124. The first auditors considered that the Commission was entitled to recover from the complainant the entire amount of the grant (EUR 87 272.10) on account of the latter's failure to comply with the provisions of the Agreement relating to the complainant's inability to prove its own contribution. The Commission however showed its goodwill by choosing to follow another of the first auditors' findings which was more beneficial to the complainant, namely, that on the basis of the eligible costs verified, the much lower amount of EUR 41 196.92 could be established as the sum to be reimbursed. Moreover, when, subsequent to the findings of the first audit, the complainant submitted further expenditure-related documents, the Commission decided to give it the opportunity to present all its documents within the context of a second audit. Given that the complainant was in any event obliged to keep appropriate documentary records concerning the project even prior to the first audit, this decision can indeed be considered to constitute a further demonstration of the Commission's goodwill. It may be useful to point out in this regard that, based on the Ombudsman's experience, the Commission's willingness to allow a second audit to take place is quite exceptional.

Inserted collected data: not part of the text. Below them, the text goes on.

-- ==== Sys2Proof/Machine/CatchQueue.lean ====
section
/-! DEFINITION. The catch queue (04_the_catch_queue.md): the filter, arrivals, TAKE_CATCH and SET_CATCH. -/

namespace Sys2Proof.Machine

/-- R77: whether a frame's tag passes the catch filter. -/
def CatchQueue.passes (c : CatchQueue) (tag : Tag) : Bool := c.enable && tagMatches c.mask tag c.pattern

/-- R78: a frame is appended as the newest record and ARRIVAL is raised. -/
def State.catchAppend (s : State) (f : BusFrame) : State :=
  (s.setCatch { s.catchQ with queue := s.catchQ.queue ++ [{ frame := f, stamp := s.clock }] }).raise
    .arrival (.arrival (s.catchQ.queue.length + 1) f.tag (frameKind f))

/-- R79: a frame is dropped, the overflow count goes up and OVERFLOW is raised. -/
def State.catchDrop (s : State) (f : BusFrame) : State :=
  (s.setCatch { s.catchQ with overflow := satAdd Config.halfMax s.catchQ.overflow 1 }).raise
    .overflow (.overflow (satAdd Config.halfMax s.catchQ.overflow 1) f.tag (frameKind f))

/-- R78, R79: a frame handed to the catch queue. -/
def State.catchFrame (s : State) (f : BusFrame) : State :=
  if s.catchQ.queue.length < Config.catchDepth then s.catchAppend f else s.catchDrop f

/-- R80, R81: the oldest record is reported, and removed unless the peek flag is set. -/
def doTakeCatch (peek : Bool) (s : State) : State × Reply :=
  match s.catchQ.queue with
  | [] => (s, .refused .empty)
  | r :: rest =>
    if peek then (s, .ok (catchBytes r (rest.length + 1) s.catchQ.overflow))
    else (s.setCatch { s.catchQ with queue := rest }, .ok (catchBytes r rest.length s.catchQ.overflow))

/-- TAKE_CATCH (R80, R81). -/
def execTakeCatch (s : State) : Out := .next (s.request 0x13 parseFlag doTakeCatch)

/-- R82: the catch queue after SET_CATCH. -/
def CatchQueue.set (c : CatchQueue) (a : CatchSetting) : CatchQueue :=
  { enable := a.enable, mask := a.mask, pattern := a.pattern,
    queue := if a.flush then [] else c.queue, overflow := if a.flush then 0 else c.overflow }

/-- R82: the reply of SET_CATCH. -/
def catchFields (c : CatchQueue) : List Byte :=
  [flagByte c.enable] ++ tagBytes c.mask ++ tagBytes c.pattern ++ [byteOf c.queue.length]
    ++ halfBytes c.overflow

/-- R82. -/
def doSetCatch (a : CatchSetting) (s : State) : State × Reply :=
  (s.setCatch (s.catchQ.set a), .ok (catchFields (s.catchQ.set a)))

/-- SET_CATCH (R82). -/
def execSetCatch (s : State) : Out := .next (s.request 0x12 parseCatch doSetCatch)

end Sys2Proof.Machine
end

125. Next, the Ombudsman points out that, according to Article 12 of Annex II to the Agreement, the complainant had to keep "all documents relating to the technical and financial management of the project", and that the Commission was entitled to commission an audit for a period of up to five years after the end of the project[6]. More importantly, a closer look at the relevant requirements of Article 9 of Annex II on the eligibility of costs reveals that their application would have necessarily entailed a margin of discretion as to whether specific costs were eligible under the project. Thus, irrespective of whether the two audits were based on the same or on different documents, given the margin of discretion involved, one could expect that the auditors who carried out the second audit could have had diverging views from those of the first auditors with regard to the eligibility of certain items of expenditure. In that regard, the Ombudsman also notes that, in spite of the auditors' margin of discretion and the inherent risks associated with a new audit, the second audit, despite its different findings, concluded that the complainant should have been asked to reimburse a significantly lower amount than the one recommended in the first audit.

126. It may be useful to add that there was nothing in the complainant's submissions to show that the relevant findings of the first audit were manifestly correct and that the findings of the second audit were manifestly erroneous.

127. In light of the foregoing, the Ombudsman considers that the allegedly inconsistent findings of the two audits cannot justify a finding that the complainant was treated unfairly.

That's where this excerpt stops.